[Opening Given data section]

-- ==== Sys2Proof/Laws/State.lean ====
section
/-! SUPPORT. What each primitive update of the state changes, field by field, so that no later proof unfolds a record update;
and what objects read as after them. -/

namespace Sys2Proof.Machine

set_option Elab.async false
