-- ==== Sys2Proof/Laws/Kept.lean ====
section
/-! SUPPORT. The relation `Kept` between a state and a later one: what no shared operation of the machine ever changes. One
lemma per operation, in its transitive form (if the state before it was kept, so is the state after it), so that a claim
about a whole command follows from the operations it is made of, without unfolding any of them. -/

namespace Sys2Proof.Machine

set_option Elab.async false

theorem Kept.refl (s : State) : Kept s s := ⟨rfl, rfl, List.prefix_refl _, ⟨rfl, rfl, rfl⟩, id⟩

theorem Kept.trans {s t u : State} (a : Kept s t) (b : Kept t u) : Kept s u :=
  ⟨b.pending.trans a.pending, b.now.trans a.now, a.out.trans b.out,
   ⟨b.fuses.1.trans a.fuses.1, b.fuses.2.1.trans a.fuses.2.1, b.fuses.2.2.trans a.fuses.2.2⟩, fun h => b.form (a.form h)⟩

/-- An update of any fields but the queue and the clock, with what it must leave in place. -/
theorem Kept.upd {z u : State} {mem : MemSt} {chan : ChanSt} {jobs : KMap JobSt} {stands : KMap StandSt} {fab : FabSt} {fire : FireSt}
    {bank : BankSt} {power : PowerSt} {dict : DictSt} {edge : EdgeSt} {free : Nat} {out : List Out} (h : Kept z u)
    (hc : mem.cells = u.mem.cells)
    (he : edge.fuses0 = u.edge.fuses0 ∧ edge.fuses1 = u.edge.fuses1 ∧ edge.variantU = u.edge.variantU)
    (ho : u.out <+: out) :
    Kept z { now := u.now, mem := mem, chan := chan, jobs := jobs, stands := stands, fab := fab, fire := fire, bank := bank, power := power, dict := dict,
             edge := edge, free := free, out := out, pending := u.pending } :=
  h.trans ⟨rfl, rfl, ho, he, fun hf => by rw [hc]; exact hf⟩

theorem Kept.ite {z a b : State} {c : Prop} [Decidable c] (ha : Kept z a) (hb : Kept z b) : Kept z (if c then a else b) := by
  split <;> assumption

theorem Kept.ite_fst {β : Type} {z : State} {a b : State × β} {c : Prop} [Decidable c] (ha : Kept z a.1) (hb : Kept z b.1) :
    Kept z (if c then a else b).1 := by split <;> assumption

theorem Kept.ite_snd {β : Type} {z : State} {a b : β × State} {c : Prop} [Decidable c] (ha : Kept z a.2) (hb : Kept z b.2) :
    Kept z (if c then a else b).2 := by split <;> assumption

theorem Kept.foldl {β : Type} {z : State} {f : State → β → State} (l : List β) (hf : ∀ a x, Kept z a → Kept z (f a x)) :
    ∀ {u : State}, Kept z u → Kept z (l.foldl f u) := by
  induction l with
  | nil => intro u h; exact h
  | cons x t ih => intro u h; exact ih (hf u x h)

/-- A fold that carries a state and a result. -/
theorem Kept.foldl_fst {β γ : Type} {z : State} {f : State × γ → β → State × γ} (l : List β)
    (hf : ∀ a x, Kept z a.1 → Kept z (f a x).1) : ∀ {u : State × γ}, Kept z u.1 → Kept z (l.foldl f u).1 := by
  induction l with
  | nil => intro u h; exact h
  | cons x t ih => intro u h; exact ih (hf u x h)

theorem Kept.foldl_snd {β γ : Type} {z : State} {f : γ × State → β → γ × State} (l : List β)
    (hf : ∀ a x, Kept z a.2 → Kept z (f a x).2) : ∀ {u : γ × State}, Kept z u.2 → Kept z (l.foldl f u).2 := by
  induction l with
  | nil => intro u h; exact h
  | cons x t ih => intro u h; exact ih (hf u x h)

theorem Kept.of_fst {β : Type} {z t : State} {r : β} {p : State × β} (e : p = (t, r)) (h : Kept z p.1) : Kept z t := by
  subst e; exact h

theorem Kept.of_snd {β : Type} {z t : State} {r : β} {p : β × State} (e : p = (r, t)) (h : Kept z p.2) : Kept z t := by
  subst e; exact h

theorem State.setOb_kept {z : State} (s : State) (key v : Nat) (hk : Kept z s) : Kept z (State.setOb s key v) := by
  unfold State.setOb
  repeat' (first
    | with_reducible assumption
    | with_reducible refine Kept.upd ?_ rfl ⟨rfl, rfl, rfl⟩ (List.prefix_refl _))

theorem State.clearOb_kept {z : State} (s : State) (key : Nat) (hk : Kept z s) : Kept z (State.clearOb s key) := by
  unfold State.clearOb
  exact Kept.upd hk rfl ⟨rfl, rfl, rfl⟩ (List.prefix_refl _)

theorem State.addOb_kept {z : State} (s : State) (key n : Nat) (hk : Kept z s) : Kept z (State.addOb s key n) := by
  unfold State.addOb
  repeat' (first
    | with_reducible assumption
    | with_reducible apply State.setOb_kept)

theorem State.bump_kept {z : State} (s : State) (key : Nat) (hk : Kept z s) : Kept z (State.bump s key) := by
  unfold State.bump
  repeat' (first
    | with_reducible assumption
    | with_reducible apply State.addOb_kept)

theorem State.setBit_kept {z : State} (s : State) (key bitNo : Nat) (v : Bool) (hk : Kept z s) : Kept z (State.setBit s key bitNo v) := by
  unfold State.setBit
  repeat' (first
    | with_reducible assumption
    | with_reducible apply State.setOb_kept)

theorem State.emit_kept {z : State} (s : State) (o : Out) (hk : Kept z s) : Kept z (s.emit o) :=
  hk.trans ⟨rfl, rfl, List.prefix_append _ _, ⟨rfl, rfl, rfl⟩, id⟩

theorem State.answerI3c_kept {z : State} (s : State) (o : Out) (hk : Kept z s) : Kept z (State.answerI3c s o) := by
  unfold State.answerI3c
  repeat' (first
    | with_reducible assumption
    | with_reducible apply State.emit_kept
    | split)

theorem State.msix_kept {z : State} (s : State) (vector : Nat) (hk : Kept z s) : Kept z (State.msix s vector) := by
  unfold State.msix
  repeat' (first
    | with_reducible assumption
    | with_reducible apply State.emit_kept
    | split
    | with_reducible refine Kept.upd ?_ rfl ⟨rfl, rfl, rfl⟩ (List.prefix_refl _))

theorem State.raise_kept {z : State} (s : State) (a : Alert) (hk : Kept z s) : Kept z (State.raise s a) := by
  unfold State.raise
  repeat' (first
    | with_reducible assumption
    | split
    | with_reducible refine Kept.upd ?_ rfl ⟨rfl, rfl, rfl⟩ (List.prefix_refl _))

theorem State.calm_kept {z : State} (s : State) (a : Alert) (hk : Kept z s) : Kept z (State.calm s a) := by
  unfold State.calm
  repeat' (first
    | with_reducible assumption
    | split
    | with_reducible refine Kept.upd ?_ rfl ⟨rfl, rfl, rfl⟩ (List.prefix_refl _))

theorem State.faultN_kept {z : State} (s : State) (c : FaultCause) (hk : Kept z s) : Kept z (State.faultN s c) := by
  unfold State.faultN
  repeat' (first
    | with_reducible assumption
    | split
    | with_reducible refine Kept.upd ?_ rfl ⟨rfl, rfl, rfl⟩ (List.prefix_refl _))

theorem State.relock_kept {z : State} (s : State) (c : Nat) (hk : Kept z s) : Kept z (State.relock s c) := by
  unfold State.relock
  repeat' (first
    | with_reducible assumption
    | split
    | with_reducible refine Kept.upd ?_ rfl ⟨rfl, rfl, rfl⟩ (List.prefix_refl _))

theorem State.ticked_kept {z : State} (s : State) (k : Nat) (hk : Kept z s) : Kept z (State.ticked s k) := by
  unfold State.ticked
  exact Kept.upd hk rfl ⟨rfl, rfl, rfl⟩ (List.prefix_refl _)

theorem State.send_kept {z : State} (s : State) (p : Packet) (hk : Kept z s) : Kept z (State.send s p) := by
  unfold State.send
  repeat' (first
    | with_reducible assumption
    | split
    | with_reducible refine Kept.upd ?_ rfl ⟨rfl, rfl, rfl⟩ (List.prefix_refl _))

theorem State.drawn_kept {z : State} (s : State) (n : Nat) (hk : Kept z s) : Kept z (State.drawn s n) := by
  unfold State.drawn
  repeat' (first
    | with_reducible assumption
    | split
    | with_reducible refine Kept.upd ?_ rfl ⟨rfl, rfl, rfl⟩ (List.prefix_refl _))

theorem State.setJob_kept {z : State} (s : State) (slot : Nat) (j : JobSt) (hk : Kept z s) : Kept z (State.setJob s slot j) := by
  unfold State.setJob
  repeat' (first
    | with_reducible assumption
    | split
    | with_reducible refine Kept.upd ?_ rfl ⟨rfl, rfl, rfl⟩ (List.prefix_refl _))

theorem State.modJob_kept {z : State} (s : State) (slot : Nat) (f : JobSt → JobSt) (hk : Kept z s) : Kept z (State.modJob s slot f) := by
  unfold State.modJob
  repeat' (first
    | with_reducible assumption
    | with_reducible apply State.setJob_kept)

theorem State.setStand_kept {z : State} (s : State) (n : Nat) (x : StandSt) (hk : Kept z s) : Kept z (State.setStand s n x) := by
  unfold State.setStand
  repeat' (first
    | with_reducible assumption
    | split
    | with_reducible refine Kept.upd ?_ rfl ⟨rfl, rfl, rfl⟩ (List.prefix_refl _))
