-- ==== Sys2Proof/Tests/Slice0.lean ====
section
/-! SUPPORT. Tests: ill-formed commands that WellFormed refuses; worked examples of the manual; and for every statement with
hypotheses a state and operands that meet them, at the boundary values of its clauses. -/

namespace Sys2Proof.Machine.Tests

set_option Elab.async false

/-- Objects set one after another. -/
def sets (l : List (Nat × Nat)) (s : State) : State := l.foldl (fun s x => s.setOb x.1 x.2) s

/-- An endpoint table entry: route, port, uplinks. -/
def ep (route port uplinks : Nat) : EpEntry := BitVec.ofNat 128 (pack [(126, 2, route), (123, 3, port), (121, 2, uplinks)])

/-- The first address of understory memory. -/
def under : Nat := 0x400000000000

/-- A region of job 7 in understory memory of a class, with its two twins at modules 2 and 3. -/
def region (cls : Nat) : Region :=
  BitVec.ofNat 256 (pack [(224, 32, under / 65536), (192, 32, 256), (180, 12, 7), (178, 2, cls), (176, 1, 1),
    (160, 16, if cls = 2 then 2 else 0), (144, 16, if cls = 2 then 3 else 0), (112, 32, 0x1000), (96, 16, 0xFFFF)])

/-- A module that serves: both halves and Glades run, the host link is up, it is endpoint 1 of a grove with 2 and 3, endpoint 9 is reached
through the forest, job 7 holds slot 0 and a region of class None, ports 0 and 7 are UP. -/
def up : State :=
  sets [(Obj.halfState 0, 2), (Obj.halfState 1, 2), (Obj.endpointId, 1), (Obj.groveId, 5), (Obj.jobSlotId 0, 7), (Obj.portState 0, 2),
      (Obj.portPeer 0, 2), (Obj.portState 7, 2), (Obj.plotCount 0, 2)]
    { State.reset with
      now := 100000000000000
      mem := { regions := [region 0], okBlocks := [under / 64, under / 64 + 1] }
      fab := { ept0 := [(1, ep 1 0 0), (2, ep 2 0 0), (3, ep 2 1 0), (9, ep 3 0 1)], plots0 := [(0, [1, 2])], peers := [(2, {}), (3, {})] }
      edge := { powered := true, glade0 := true, glade1 := true, ready := true, hostLink := true, perst := ⟨1, none, 0, [], 0⟩,
                perstHighAt := some 0, coldHalves := [] } }

def host : Via := { role := .host }
def peer2 : Via := { role := .peer, src := 2 }

/-- The host has unmasked a vector. -/
def unmasked (vector : Nat) : State := { up with edge := { up.edge with msixTable := [(vector, 0)] } }

/-- What the host has staged at an index, by subindex. -/
def staged (index : Nat) (values : KMap Nat) (s : State) : State :=
  { s with dict := { s.dict with staged := s.dict.staged ++ [{ role := .host, index := index, values := values }] } }

/-- A table the host has staged whole at a subindex. -/
def stagedBytes (index sub : Nat) (l : List Byte) (s : State) : State :=
  let t : Staged := { role := .host, index := index, tables := [(sub, ((upto l.length).zip l, some l.length))] }
  { s with dict := { s.dict with staged := s.dict.staged ++ [t] } }
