-- ==== Sys2Proof/Machine/Operands.lean ====
section
/-! DEFINITION. What each instruction names: its class (R83), role (R24), guard (R88), lookahead (R100), the registers and
predicates it reads and writes with their extents and alignment (R92, R102, R136, R153, R98 to R101), and the limits of its
immediates (R94 to R99). -/

namespace Sys2Proof.Machine

/-- A register operand: first register, number of registers, alignment of the first (R92). -/
structure Span where
  first : Nat
  count : Nat
  align : Nat
  deriving DecidableEq, Repr

/-- The operands of an instruction; predicates as base and count; `limits` holds when every immediate is within its limits. -/
structure Uses where
  reads : List Span := []
  writes : List Span := []
  preads : List (Nat × Nat) := []
  pwrites : List (Nat × Nat) := []
  limits : Bool := true
  deriving DecidableEq, Repr

/-- The register of an optional literal operand. -/
def srcSpans : Src → List Span
  | .reg r => [⟨r.toNat, 1, 1⟩]
  | .lit _ => []

/-- The scope register of an ordering form (R94). -/
def ordSpans (o : OrdLit) : List Span := if o.sfr then [⟨o.scr.toNat, 1, 1⟩] else []

/-- The scope register of FENCE (R94). -/
def scopeSpans (s : ScopeSrc) : List Span := if s.sfr then [⟨s.scr.toNat, 1, 1⟩] else []

/-- The lane register of a shuffle (R95). -/
def laneSpans : LaneSrc → List Span
  | .reg r => [⟨r.toNat, 1, 1⟩]
  | .imm _ => []

/-- SCOPEOF's party: a pair for kind 2 (R209). -/
def scopeofSpans (a : Reg) (kind : BitVec 2) : List Span :=
  if kind.toNat == 2 then [⟨a.toNat, 2, 2⟩] else [⟨a.toNat, 1, 1⟩]

/-- The limits of the ordering literal (R94). -/
def ordLimits (o : OrdLit) : Bool := if o.sfr then o.sci == 0 else o.scr == 0 && o.sci != 7

/-- The limits of FENCE's scope fields (R94). -/
def scopeLimits (s : ScopeSrc) : Bool := if s.sfr then s.sci == 0 else s.scr == 0 && s.sci != 7

/-- The 4-bit sub-operation code of a barrier reduction (R96). -/
def redCode (sub : BitVec 3) (hi : Option Bool) : Nat := sub.toNat + (if hi == some true then 8 else 0)

/-- Whether an A format takes row scales (R231). -/
def AFmt.scaled : AFmt → Bool
  | .e4m3 => true | .e5m2 => true | .cb4 => true | .bf16 => false | .f16 => false | .i8 => false

/-- MLOAD's scale registers vS to vS+4 (R98 Table 9). DEDUCED: its row gives "scales", as the row of MMA does. -/
def mloadSpans (f : AFmt) (x3 : Reg) : List Span := if AFmt.scaled f then [⟨x3.toNat, 5, 1⟩] else []

/-- MLOAD's limits: X3 and SB are 0 for the formats without scales (R231), and KSLOT is 0 unless the format is CB4 (R98). -/
def mloadLimits (f : AFmt) (x3 : Reg) (sb : BitVec 2) (k : BitVec 3) : Bool :=
  (AFmt.scaled f || (x3 == 0 && sb == 0)) && (f == .cb4 || k == 0)

/-- The numbers of the special register map (R267). -/
def specialRegister (n : Nat) : Bool :=
  decide (n ≤ 0x00B) || decide (0x010 ≤ n ∧ n ≤ 0x014) || n == 0x020 || n == 0x021 || n == 0x030 || n == 0x031 || n == 0x040 ||
    decide (0x050 ≤ n ∧ n ≤ 0x05B) || decide (0x060 ≤ n ∧ n ≤ 0x065) || n == 0x070 || n == 0x080

/-- The registers that MOVSW may write (R134 Table 3). -/
def writableSpecial (n : Nat) : Bool := n == 0x020 || n == 0x021 || n == 0x030 || n == 0x031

[Closing Given data section]

__Exercise objective__.
Looking at the records above, return exactly the lines from the line with "def stagedBytes (index" to the line with "predicates it reads", both ends included.

__Reply__.
def stagedBytes (index sub : Nat) (l : List Byte) (s : State) : State :=
  let t : Staged := { role := .host, index := index, tables := [(sub, ((upto l.length).zip l, some l.length))] }
  { s with dict := { s.dict with staged := s.dict.staged ++ [t] } }
-- ==== Sys2Proof/Machine/Operands.lean ====
section
/-! DEFINITION. What each instruction names: its class (R83), role (R24), guard (R88), lookahead (R100), the registers and
predicates it reads and writes with their extents and alignment (R92, R102, R136, R153, R98 to R101), and the limits of its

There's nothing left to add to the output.